Spark started as a batch RDD engine; streaming was retrofitted on top as micro-batches. The execution model is fundamentally 'run a small batch every interval'. Flink, in contrast, was designed as a streaming dataflow runtime from day one — every operator processes records continuously, and batch is implemented as a special case of bounded streams. This shows up in latency (Flink is ~10x lower) and in features (Flink's event-time, watermarks, and savepoints are deeper).
Which has better state management?
Flink, by a wide margin. Flink's state backends (RocksDB with incremental checkpoints, ChangelogStateBackend) routinely handle multi-TB state per operator with sub-minute checkpoints. Spark Structured Streaming's state stores are more limited — RocksDB support arrived in 3.2 and is still maturing. For state-heavy applications (stream joins with weeks of retention, sessionization at scale), Flink is the standard choice.
Which is better for batch?
Spark, decisively. Catalyst + Tungsten + AQE form the most polished batch-SQL stack in the open-source ecosystem, and the surrounding tooling (Delta Lake, Iceberg, Hudi, Spark UI, broad cloud support) makes Spark the default for analytical batch processing. Flink supports batch via the same DataStream/Table APIs, but the ecosystem and tooling are thinner, and the query optimizer is less mature than Catalyst.
Can the same code run on Spark and Flink?

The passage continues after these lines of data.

-- ==== Sys2Proof/Machine/Step.lean ====
section
/-! DEFINITION. One step: the command at the front of the queue, run on the state with the queue's rest. -/

namespace Sys2Proof.Machine

/-- A state with another queue of waiting commands. -/
def State.withQueue (s : State) (q : List Instr) : State := { s with pending := q }

/-- Take the command at the front of the queue and run it on the state with the queue's rest; with nothing waiting
the block idles (log entry 5). -/
def step (s : State) : Host.Outcome State Fault Refusal :=
  match s.pending with
  | [] => .next s
  | c :: q => exec c (s.withQueue q)

/-- The state with the command that a word spells put at the front of its queue; unchanged where it spells none. -/
def State.withFetchWord (s : State) (nbits w : Nat) : State :=
  match Sys2Proof.decodeTableWord nbits w with
  | none => s
  | some c => s.withQueue (c :: s.pending)

end Sys2Proof.Machine
end

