/-- R519, R530: CFG_APPLY writes a staged image that passes its checks to the slot not in force, which is marked at the operation's end,
and reports the status of one that does not. R531: OWNERSHIP_TRANSFER without a token that its checks accept ends with 0x0A08; with one the
new owner's image is written, or the device released, and the owner records and the owner epoch change as the operation ends
(FLASH_OPERATION_DONE, log entry 73). R508, R552: MAINTENANCE is entered where the image permits it, else 0x0A06 is reported, and left once
no command that only MAINTENANCE runs is accepted or running. It rests on the readings of log entries 72 and 73. -/
def Obligations.ConfigurationAndMaintenance : Prop :=
  (∀ (s : State) (sec : Bool) (img : List Byte), HostWrites s sec → cfgMay s = true → opRuns s = false → stagedImage s 0 = some img →
    ∃ u : State, exec (.cfgApply sec) s = .next u ∧ SameWork s u ∧ u.fwu = s.fwu ∧ u.flash.cfgIn = s.flash.cfgIn
      ∧ cfgSlot u s.flash.cfgIn = cfgSlot s s.flash.cfgIn
      ∧ u.flash.ownA = s.flash.ownA ∧ u.flash.ownB = s.flash.ownB ∧ u.flash.ctr3 = s.flash.ctr3
      ∧ (let v : Status := if checkImage s (ownerNow s) none img = 0 ∧ ownerSound s = false then 0x0A03 else checkImage s (ownerNow s) none img
         if v = 0 then u.cfg = { s.cfg with busy := 1 } ∧ cfgSlot u (!s.flash.cfgIn) = {}
         else u.cfg = { s.cfg with last := v } ∧ cfgSlot u (!s.flash.cfgIn) = cfgSlot s (!s.flash.cfgIn)))
  ∧ (∀ (s : State) (sec : Bool), HostWrites s sec → cfgMay s = true → opRuns s = false →
    let t := stageBytes s 0 256
    let dig := slice t 0x38 48
    ∃ u : State, exec (.ownershipTransfer sec) s = .next u ∧ SameWork s u ∧ u.fwu = s.fwu ∧ u.flash.ctr0 = s.flash.ctr0 ∧ u.flash.ctr1 = s.flash.ctr1
      ∧ u.flash.ctr3 = s.flash.ctr3
      ∧ (if s.flash.units.contains 0 = false ∨ tokenOk s t = false then u.cfg = { s.cfg with last := 0x0A08 }
         else if dig.all (· = 0) then
           u.cfg = { s.cfg with busy := 3 } ∧ u.flash = s.flash
         else match stagedImage s 0x1000 with
           | none => u.cfg = { s.cfg with last := 0x0A01 }
           | some img =>
             if checkImage s (ownerOf s) (some dig) img = 0 then
               u.cfg = { s.cfg with busy := 2 } ∧ cfgSlot u (!s.flash.cfgIn) = {}
             else u.cfg = { s.cfg with last := checkImage s (ownerOf s) (some dig) img }))
  ∧ (∀ (s : State) (sec : Bool), HostWrites s sec → s.cfg.st = .service →
    ∃ u : State, exec (.enterMaintenance sec) s = .next u ∧ SameWork s u ∧ u.fwu = s.fwu
      ∧ (if s.cfg.handover then u.cfg = { s.cfg with maintReq := 1 }
         else if s.cfg.conf.maintOk then u.cfg = { s.cfg with st := .maintenance, maintReq := 0 }
         else u.cfg = { s.cfg with maintReq := 0, last := 0x0A06 }))
  ∧ (∀ (s : State) (sec : Bool), HostWrites s sec → s.cfg.st = .maintenance →
    ∃ u : State, exec (.leaveMaintenance sec) s = .next u ∧ SameWork s u ∧ u.fwu = s.fwu ∧ u.flash = s.flash
      ∧ (if s.cfg.handover ∨ maintBusy s then u.cfg = { s.cfg with maintReq := 2 } else u.cfg = { s.cfg with st := .service, maintReq := 0 }))

/-! ### The host, the management interface and SPDM -/

/-- R21, R509, R569, R572, R573: a well-formed write acts on its register, a poisoned one and one of another size or alignment are counted
and do nothing else, and in HOLD only PWR_CAP_USER is taken. R276: through BAR4 the host writes and reads the general region. R573: an
AtomicOp is refused. R584: a management request reads registers under its own selections, and writes PWR_CAP_USER alone. R574, R575:
unmasked vectors and Bus Master Enable let out what waits. It rests on the readings of log entries 56, 57, 58, 59 and 64. -/
def Obligations.HostAccesses : Prop :=
  (∀ (s : State) (sec : Bool) (bar : Fin 3) (off size : Nat) (v : W64),
    let odd := !((size = 4 || size = 8) && off % size = 0)
    hostOn s = true → secGone s sec = false → ideShut s sec = false → s.fwu.recovery = false → bar.val ≠ 2 →
    exec (.registerWrite sec bar off size v true) s = .next (countPoison s)
      ∧ (odd = true → exec (.registerWrite sec bar off size v false) s = .next (countBad s bar.val off))
      ∧ (odd = false → bar.val = 0 → off < 0x4000000 → inHold s = false →
        exec (.registerWrite sec bar off size v false) s = .next (writeReg s (regWr off size v.toNat)))
      ∧ (odd = false → bar.val = 0 → inHold s = true → (regWr off size v.toNat).off ≠ 0xA00008 →
        exec (.registerWrite sec bar off size v false) s = .next s)
      ∧ (odd = false → bar.val = 1 → s.cfg.entered = true → off < 0x10000000 → inHold s = false →
        exec (.registerWrite sec bar off size v false) s = .next (writeBell s (regWr off size v.toNat)))
      ∧ (odd = false → bar.val = 1 → s.cfg.entered = false → exec (.registerWrite sec bar off size v false) s = .next (countBad s 1 off)))
  ∧ (∀ (s : State) (v : W64) (n : Nat),
    writeReg s (regWr 0x28 8 v.toNat) = { s with hif := { s.hif with evtCfg := v &&& 0xFFF } }
      ∧ writeReg s (regWr 0x30 8 v.toNat) = { s with hif := { s.hif with evt := s.hif.evt &&& ~~~(v.setWidth 4) } }
      ∧ writeReg s (regWr 0xA00008 8 v.toNat) = { s with pwr := { s.pwr with ucap := v.setWidth 12 } }
      ∧ (bit (strmOf s n).cfg.toNat 2 = false →
        writeBell s (regWr (n * 4096) 4 v.toNat) = setPi s n (v.setWidth 32)))
  ∧ (∀ (s : State) (sec : Bool) (off : Nat) (data : List Byte),
    hostOn s = true → secGone s sec = false → ideShut s sec = false → s.cfg.entered = true → data ≠ [] → inGeneral s.cfg.conf off data.length = true →
    data.length ≤ page - off % page → s.mem.err = [] → addrLost s off = false →
    ∃ u : State, exec (.bar4Write sec off data false) s = .next u ∧ rd u.mem off data.length = data ∧ SameBytesBut off data.length s u ∧ u.cmd = s.cmd
      ∧ u.til = s.til ∧ u.lnk = s.lnk ∧ SameOuter s u)
  ∧ (∀ (s : State) (sec : Bool) (off len : Nat),
    hostOn s = true → secGone s sec = false → ideShut s sec = false → s.cfg.entered = true → inGeneral s.cfg.conf off len = true → s.mem.err = [] →
    (∀ i, i < len → addrLost s (off + i) = false) →
    ∃ u : State, exec (.bar4Read sec off len) s = .next u ∧ u.out.replies = s.out.replies ++ [.bytes (rd s.mem off len)] ∧ SameWork s u ∧ SameOuter s u)
  ∧ (∀ (s : State) (bar : Fin 3) (off : Nat), hostOn s = true →
    exec (.atomicopRequest bar off) s = .next { s with out := { s.out with replies := s.out.replies ++ [.unsupported] } })
  ∧ (∀ (s : State) (body : List Byte) (m : Sel) (off cnt v : Nat), mgmtOn s = true →
    (mctpParse 1 body s.selM = some (m, off, cnt, v) →
      ∃ u : State, exec (.mctpRegisterRead body) s = .next u ∧ u.selM = m ∧ u.selH = s.selH ∧ SameWork s u ∧ SameOuter s u
        ∧ u.out.replies = s.out.replies ++ [.mctp 0 ((List.range cnt).map fun i => BitVec.ofNat 64 (readReg s m (off + 8 * i)))])
      ∧ (mctpParse 2 body s.selM = some (m, off, cnt, v) →
        ∃ u : State, exec (.mctpRegisterWrite body) s = .next u ∧ u.selM = m ∧ u.pwr = { s.pwr with ucap := BitVec.ofNat 12 v } ∧ SameWork s u
          ∧ u.cfg = s.cfg ∧ u.out.replies = s.out.replies ++ [.mctp 0 []])
      ∧ (mctpParse 1 body s.selM = none →
        exec (.mctpRegisterRead body) s = .next { s with out := { s.out with replies := s.out.replies ++ [.mctp 1 []] } }))
  ∧ (∀ s : State, hostOn s = true →
    (∀ v : BitVec 11, inHold s = false →
      ∃ u : State, exec (.msixUnmask (some v)) s = .next u ∧ vecMasked u v.toNat = false ∧ (∀ k, k ≠ v.toNat → vecMasked u k = vecMasked s k)
        ∧ u.mem = s.mem ∧ u.til = s.til ∧ u.cfg = s.cfg)
      ∧ (∃ u : State, exec (.msixUnmask none) s = .next u ∧ u.hif.msixEn = true ∧ u.hif.fmask = false ∧ u.mem = s.mem ∧ u.til = s.til ∧ u.cfg = s.cfg)
      ∧ ∃ u : State, exec .busMasterEnable s = .next u ∧ u.hif.bme = true ∧ u.mem = s.mem ∧ u.til = s.til ∧ u.cfg = s.cfg ∧ u.cmd.awbWait = [])
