-- ==== Sys2Proof/Laws/Tables.lean ====
section
/-! SUPPORT. Sparse tables: reading what was written, and the canonical form. -/

namespace Sys2Proof.Machine

theorem tget_tins_same {α : Type} (t : Tbl α) (k : Nat) (v d : α) : tget (tins t k v) k d = v := by
  induction t with
  | nil => simp [tins, tget]
  | cons e r ih =>
    obtain ⟨j, w⟩ := e
    unfold tins
    split
    · simp [tget]
    · split
      · simp [tget]
      · rename_i h1 h2
        have h : ¬ j = k := fun h => h2 h.symm
        simp [tget, h, ih]

theorem tget_tins_ne {α : Type} (t : Tbl α) {k i : Nat} (h : i ≠ k) (v d : α) : tget (tins t k v) i d = tget t i d := by
  have hk : ¬ k = i := fun e => h e.symm
  induction t with
  | nil => simp [tins, tget, hk]
  | cons e r ih =>
    obtain ⟨j, w⟩ := e
    unfold tins
    split
    · simp [tget, hk]
    · split
      · rename_i h1 h2
        subst h2
        simp [tget, hk]
      · simp [tget, ih]

theorem tget_filter_same {α : Type} (t : Tbl α) (k : Nat) (d : α) : tget (t.filter fun e => e.1 ≠ k) k d = d := by
  induction t with
  | nil => rfl
  | cons e r ih =>
    by_cases h : e.1 = k
    · simpa [List.filter_cons, h] using ih
    · simpa [List.filter_cons, h, tget] using ih

theorem tget_filter_ne {α : Type} (t : Tbl α) {k i : Nat} (h : i ≠ k) (d : α) : tget (t.filter fun e => e.1 ≠ k) i d = tget t i d := by
  induction t with
  | nil => rfl
  | cons e r ih =>
    by_cases h' : e.1 = k
    · have hk : ¬ k = i := fun e => h e.symm
      have : ¬ e.1 = i := by rw [h']; exact hk
      simpa [List.filter_cons, h', tget, this, hk] using ih
    · rw [List.filter_cons_of_pos (by simpa using h')]
      simp only [tget]
      rw [ih]

/-- A table reads what was written to it. -/
@[simp] theorem tget_tput_same {α : Type} [DecidableEq α] (t : Tbl α) (k : Nat) (v d : α) : tget (tput t k v d) k d = v := by
  unfold tput
  split
  · rename_i h
    rw [tget_filter_same, h]
  · exact tget_tins_same t k v d

/-- A write leaves every other entry as it was. -/
theorem tget_tput_ne {α : Type} [DecidableEq α] (t : Tbl α) {k i : Nat} (h : i ≠ k) (v d e : α) : tget (tput t k v d) i e = tget t i e := by
  unfold tput
  split
  · exact tget_filter_ne t h e
  · exact tget_tins_ne t h v e

@[simp] theorem tget_tmod_same {α : Type} [DecidableEq α] (t : Tbl α) (k : Nat) (d : α) (f : α → α) : tget (tmod t k d f) k d = f (tget t k d) :=
  tget_tput_same t k _ d

theorem tget_tmod_ne {α : Type} [DecidableEq α] (t : Tbl α) {k i : Nat} (h : i ≠ k) (d e : α) (f : α → α) : tget (tmod t k d f) i e = tget t i e :=
  tget_tput_ne t h _ d e

/-! ### The canonical form -/

theorem tblFrom_mono {α : Type} [DecidableEq α] {d : α} {t : Tbl α} {a b : Nat} (h : a ≤ b) (ht : tblFrom d b t = true) : tblFrom d a t = true := by
  cases t with
  | nil => rfl
  | cons e r =>
    simp only [tblFrom, Bool.and_eq_true, decide_eq_true_eq] at ht ⊢
    exact ⟨⟨Nat.le_trans h ht.1.1, ht.1.2⟩, ht.2⟩

theorem tblFrom_filter {α : Type} [DecidableEq α] {d : α} {t : Tbl α} (p : Nat × α → Bool) : ∀ {a : Nat}, tblFrom d a t = true → tblFrom d a (t.filter p) = true := by
  induction t with
  | nil => intro a _; rfl
  | cons e r ih =>
    intro a h
    simp only [tblFrom, Bool.and_eq_true, decide_eq_true_eq] at h
    by_cases hp : p e = true
    · simp only [List.filter_cons, hp, if_true, tblFrom, Bool.and_eq_true, decide_eq_true_eq]
      exact ⟨h.1, ih h.2⟩
    · simp only [List.filter_cons, hp]
      exact tblFrom_mono (Nat.le_succ_of_le h.1.1) (ih h.2)

theorem tblFrom_tins {α : Type} [DecidableEq α] {d : α} {t : Tbl α} {k : Nat} {v : α} (hv : v ≠ d) :
    ∀ {a : Nat}, a ≤ k → tblFrom d a t = true → tblFrom d a (tins t k v) = true := by
  induction t with
  | nil => intro a ha _; simp [tins, tblFrom, ha, hv]
  | cons e r ih =>
    intro a ha h
    obtain ⟨j, w⟩ := e
    simp only [tblFrom, Bool.and_eq_true, decide_eq_true_eq] at h
    unfold tins
    split
    · rename_i hk
      simp only [tblFrom, Bool.and_eq_true, decide_eq_true_eq]
      exact ⟨⟨ha, hv⟩, ⟨hk, h.1.2⟩, h.2⟩
    · split
      · rename_i hk
        subst hk
        simp only [tblFrom, Bool.and_eq_true, decide_eq_true_eq]
        exact ⟨⟨ha, hv⟩, h.2⟩
      · simp only [tblFrom, Bool.and_eq_true, decide_eq_true_eq]
        exact ⟨⟨h.1.1, h.1.2⟩, ih (by omega) h.2⟩

/-- A write keeps the canonical form. -/
theorem tblFrom_tput {α : Type} [DecidableEq α] {d : α} {t : Tbl α} (k : Nat) (v : α) (h : tblFrom d 0 t = true) : tblFrom d 0 (tput t k v d) = true := by
  unfold tput
  split
  · exact tblFrom_filter _ h
  · rename_i hv
    exact tblFrom_tins hv (Nat.zero_le k) h

theorem tblFrom_tmod {α : Type} [DecidableEq α] {d : α} {t : Tbl α} (k : Nat) (f : α → α) (h : tblFrom d 0 t = true) : tblFrom d 0 (tmod t k d f) = true :=
  tblFrom_tput k _ h

theorem tblFrom_tdrop {α : Type} [DecidableEq α] {d : α} {t : Tbl α} (lo hi : Nat) (h : tblFrom d 0 t = true) : tblFrom d 0 (tdrop t lo hi) = true :=
  tblFrom_filter _ h

end Sys2Proof.Machine
end

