/-! ### modRas -/

@[simp] theorem modRas_pending (s : State) (n : Nat) (f : TileRas → TileRas) : (modRas s n f).pending = s.pending := rfl
@[simp] theorem modRas_clock (s : State) (n : Nat) (f : TileRas → TileRas) : (modRas s n f).clock = s.clock := rfl
@[simp] theorem modRas_free (s : State) (n : Nat) (f : TileRas → TileRas) : (modRas s n f).free = s.free := rfl
@[simp] theorem modRas_mem (s : State) (n : Nat) (f : TileRas → TileRas) : (modRas s n f).mem = s.mem := rfl
@[simp] theorem modRas_cmd (s : State) (n : Nat) (f : TileRas → TileRas) : (modRas s n f).cmd = s.cmd := rfl
@[simp] theorem modRas_til (s : State) (n : Nat) (f : TileRas → TileRas) : (modRas s n f).til = s.til := rfl
@[simp] theorem modRas_ser (s : State) (n : Nat) (f : TileRas → TileRas) : (modRas s n f).ser = s.ser := rfl
@[simp] theorem modRas_hbm (s : State) (n : Nat) (f : TileRas → TileRas) : (modRas s n f).hbm = s.hbm := rfl
@[simp] theorem modRas_lnk (s : State) (n : Nat) (f : TileRas → TileRas) : (modRas s n f).lnk = s.lnk := rfl
@[simp] theorem modRas_evd (s : State) (n : Nat) (f : TileRas → TileRas) : (modRas s n f).evd = s.evd := rfl
@[simp] theorem modRas_esc (s : State) (n : Nat) (f : TileRas → TileRas) : (modRas s n f).esc = s.esc := rfl
@[simp] theorem modRas_job (s : State) (n : Nat) (f : TileRas → TileRas) : (modRas s n f).job = s.job := rfl
@[simp] theorem modRas_pwr (s : State) (n : Nat) (f : TileRas → TileRas) : (modRas s n f).pwr = s.pwr := rfl
@[simp] theorem modRas_clk (s : State) (n : Nat) (f : TileRas → TileRas) : (modRas s n f).clk = s.clk := rfl
@[simp] theorem modRas_cfg (s : State) (n : Nat) (f : TileRas → TileRas) : (modRas s n f).cfg = s.cfg := rfl
@[simp] theorem modRas_flash (s : State) (n : Nat) (f : TileRas → TileRas) : (modRas s n f).flash = s.flash := rfl
@[simp] theorem modRas_fwu (s : State) (n : Nat) (f : TileRas → TileRas) : (modRas s n f).fwu = s.fwu := rfl
@[simp] theorem modRas_sec (s : State) (n : Nat) (f : TileRas → TileRas) : (modRas s n f).sec = s.sec := rfl
@[simp] theorem modRas_hif (s : State) (n : Nat) (f : TileRas → TileRas) : (modRas s n f).hif = s.hif := rfl
@[simp] theorem modRas_pldm (s : State) (n : Nat) (f : TileRas → TileRas) : (modRas s n f).pldm = s.pldm := rfl
@[simp] theorem modRas_lm0 (s : State) (n : Nat) (f : TileRas → TileRas) : (modRas s n f).lm0 = s.lm0 := rfl
@[simp] theorem modRas_lm1 (s : State) (n : Nat) (f : TileRas → TileRas) : (modRas s n f).lm1 = s.lm1 := rfl
@[simp] theorem modRas_selH (s : State) (n : Nat) (f : TileRas → TileRas) : (modRas s n f).selH = s.selH := rfl
@[simp] theorem modRas_selM (s : State) (n : Nat) (f : TileRas → TileRas) : (modRas s n f).selM = s.selM := rfl
@[simp] theorem modRas_out (s : State) (n : Nat) (f : TileRas → TileRas) : (modRas s n f).out = s.out := rfl

/-! ### modTile -/

@[simp] theorem modTile_pending (s : State) (n : Nat) (f : Tile → Tile) : (modTile s n f).pending = s.pending := rfl
@[simp] theorem modTile_clock (s : State) (n : Nat) (f : Tile → Tile) : (modTile s n f).clock = s.clock := rfl
@[simp] theorem modTile_free (s : State) (n : Nat) (f : Tile → Tile) : (modTile s n f).free = s.free := rfl
@[simp] theorem modTile_mem (s : State) (n : Nat) (f : Tile → Tile) : (modTile s n f).mem = s.mem := rfl
@[simp] theorem modTile_cmd (s : State) (n : Nat) (f : Tile → Tile) : (modTile s n f).cmd = s.cmd := rfl
@[simp] theorem modTile_ser (s : State) (n : Nat) (f : Tile → Tile) : (modTile s n f).ser = s.ser := rfl
@[simp] theorem modTile_hbm (s : State) (n : Nat) (f : Tile → Tile) : (modTile s n f).hbm = s.hbm := rfl
@[simp] theorem modTile_lnk (s : State) (n : Nat) (f : Tile → Tile) : (modTile s n f).lnk = s.lnk := rfl
@[simp] theorem modTile_evd (s : State) (n : Nat) (f : Tile → Tile) : (modTile s n f).evd = s.evd := rfl
@[simp] theorem modTile_ras (s : State) (n : Nat) (f : Tile → Tile) : (modTile s n f).ras = s.ras := rfl
@[simp] theorem modTile_esc (s : State) (n : Nat) (f : Tile → Tile) : (modTile s n f).esc = s.esc := rfl
@[simp] theorem modTile_job (s : State) (n : Nat) (f : Tile → Tile) : (modTile s n f).job = s.job := rfl
@[simp] theorem modTile_pwr (s : State) (n : Nat) (f : Tile → Tile) : (modTile s n f).pwr = s.pwr := rfl
@[simp] theorem modTile_clk (s : State) (n : Nat) (f : Tile → Tile) : (modTile s n f).clk = s.clk := rfl
@[simp] theorem modTile_cfg (s : State) (n : Nat) (f : Tile → Tile) : (modTile s n f).cfg = s.cfg := rfl
@[simp] theorem modTile_flash (s : State) (n : Nat) (f : Tile → Tile) : (modTile s n f).flash = s.flash := rfl
@[simp] theorem modTile_fwu (s : State) (n : Nat) (f : Tile → Tile) : (modTile s n f).fwu = s.fwu := rfl
@[simp] theorem modTile_sec (s : State) (n : Nat) (f : Tile → Tile) : (modTile s n f).sec = s.sec := rfl
@[simp] theorem modTile_hif (s : State) (n : Nat) (f : Tile → Tile) : (modTile s n f).hif = s.hif := rfl
@[simp] theorem modTile_pldm (s : State) (n : Nat) (f : Tile → Tile) : (modTile s n f).pldm = s.pldm := rfl
@[simp] theorem modTile_lm0 (s : State) (n : Nat) (f : Tile → Tile) : (modTile s n f).lm0 = s.lm0 := rfl
@[simp] theorem modTile_lm1 (s : State) (n : Nat) (f : Tile → Tile) : (modTile s n f).lm1 = s.lm1 := rfl
@[simp] theorem modTile_selH (s : State) (n : Nat) (f : Tile → Tile) : (modTile s n f).selH = s.selH := rfl
@[simp] theorem modTile_selM (s : State) (n : Nat) (f : Tile → Tile) : (modTile s n f).selM = s.selM := rfl
@[simp] theorem modTile_out (s : State) (n : Nat) (f : Tile → Tile) : (modTile s n f).out = s.out := rfl
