-- ==== Sys2Proof/Tests/Slice0.lean ====
section
/-! SUPPORT. Tests: what each check of WellFormed refuses, a witness for the hypotheses of each statement, and small checks of single steps
against values of the spec. -/

open Sys2Proof Sys2Proof.Machine

set_option Elab.async false


/-! ### States to test on -/

/-- The device in SERVICE with its host link up. -/
def served : State := { cfg := { st := .service, entered := true }, hif := { up := true, bme := true } }

/-- A 256-byte record: opcode, stream 1, sequence number, sub and prog, then its operands from offset 0x40. -/
def recOf (op seq sub prog : Nat) (ops : List Byte) : List Byte :=
  slice (natLe 8 (op + 1 <<< 32) ++ natLe 8 seq ++ natLe 32 0 ++ natLe 8 (sub <<< 8 + prog <<< 24) ++ natLe 8 0 ++ ops) 0 256

/-- A running command of stream 1. -/
def cmd1 (r : List Byte) : Entry := { seq := 0, st := .running, bytes := r }

/-- The served device with stream 1 open and one entry in its journal. -/
def run1 (e : Entry) : State := { served with cmd := { streams := [(1, { opened := true, journal := [e] })] } }

/-- The update units and the staging engines hold their grants. -/
def granted (s : State) : State :=
  { s with pwr := { s.pwr with held := ((List.range 8).map fun k => (.unit k, 1)) ++ (List.range 4).map fun k => (.staging k, 1) } }

theorem runs_of {s : State} {e : Entry} {key : Nat} (hs : s.cmd.streams = [(1, { opened := true, journal := [e] })]) (hr : runnable s 1 = true)
    (h1 : e.refused = false) (h2 : e.st = .running) (h3 : e.stop = none) (h4 : e.ran = false) (h5 : rowKey e.bytes = key) :
    Runs s (1 : StreamId).toNat key e := by
  have hx : strmOf s 1 = { opened := true, journal := [e] } := by
    unfold strmOf
    rw [hs]
    rfl
  refine ⟨hr, ⟨0, ?_, ?_⟩, h1, h3, h4, ?_⟩
  · change runningIx (strmOf s 1) key = some 0
    rw [hx]
    simp [runningIx, h1, h2, h5]
  · change (strmOf s 1).journal[0]? = some e
    rw [hx]
    rfl
  · change (strmOf s 1).journal.find? _ = some e
    rw [hx]
    simp [h1]

/-- The host's writes reach the registers of the served device. -/
theorem host_served : HostWrites served false := ⟨by decide, by decide, by decide, by decide⟩

/-! ### Ill-formed operands are refused -/

/-- A transaction of 32 bytes. -/
def txn0 : Txn := { ttype := 1, vc := 1, tlen := 32, src := 2, dst := 0, eseq := 0, inc := 0, a := 0, b := 0, body := [], plane := 0 }
def flit0 : RxFlit := { bytes := List.replicate 640 0, errs := [] }

theorem test_wf_txn : (Instr.write txn0).wf = true := by decide
theorem test_wf_txn_len : (Instr.write { txn0 with tlen := 33 }).wf = false := by decide
theorem test_wf_tile : (Instr.lds 0x0B).wf = false ∧ (Instr.nop 0x1F .m).wf = false ∧ (Instr.drain 0x0A none false).wf = true := by decide
theorem test_wf_two_tiles : (Instr.heldJobService 0 0x0F).wf = false ∧ (Instr.thirdReplayDecision 0x0C 0 none).wf = false := by decide
theorem test_wf_replay : (Instr.replayDecision 0x3E [] [] true true true).wf = false := by decide
theorem test_wf_sample : (Instr.monitorSample [{ tile := 0, mon := 24, val := 0 }]).wf = false := by decide
theorem test_wf_flit : (Instr.dataFlit 0 { flit0 with bytes := [] }).wf = false := by decide
theorem test_wf_lane_map : (Instr.laneMapFlit 0 flit0 [0, 1, 2, 3, 4, 5, 6, 6] 0 0).wf = false := by decide +kernel
theorem test_wf_fabric : (Instr.fabricLinkFail 2 2).wf = false := by decide
theorem test_wf_register : (Instr.registerWrite true 2 0 8 0 false).wf = false ∧ (Instr.registerWrite true 0 0 3 0 false).wf = false := by decide
theorem test_wf_bar4 : (Instr.bar4Write true 0 [] false).wf = false ∧ (Instr.bar4Read true 0 4097).wf = false := by decide
theorem test_wf_selftest : (Instr.selftest [] [] [] [] []).wf = false := by decide
theorem test_wf_spdm : (Instr.challenge .doe 2 []).wf = false ∧ (Instr.getMeasurements .doe 0 []).wf = false ∧ (Instr.getCertificate .doe 2 0 0).wf = false := by
  decide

Largely no. Spark uses Datasets/DataFrames; Flink uses DataStream/DataSet (now unified into DataStream + Table API). The Apache Beam project provides a portable API, and your job can run on either Spark or Flink as a runner — but Beam adds a translation layer with its own performance characteristics, and most production users pick a runtime and stick with it.
Which has better Kubernetes support?
Both are mature on K8s. Flink has a native operator (Flink Kubernetes Operator) and was designed with long-running jobs in mind, so its K8s integration handles streaming-specific concerns like checkpoint storage and HA out of the box. Spark on K8s is also production-ready (3.1+) but is more oriented toward batch-style job submission. For long-running streaming jobs on K8s, Flink's lifecycle is slightly cleaner; for ad-hoc batch jobs, Spark's pattern is simpler.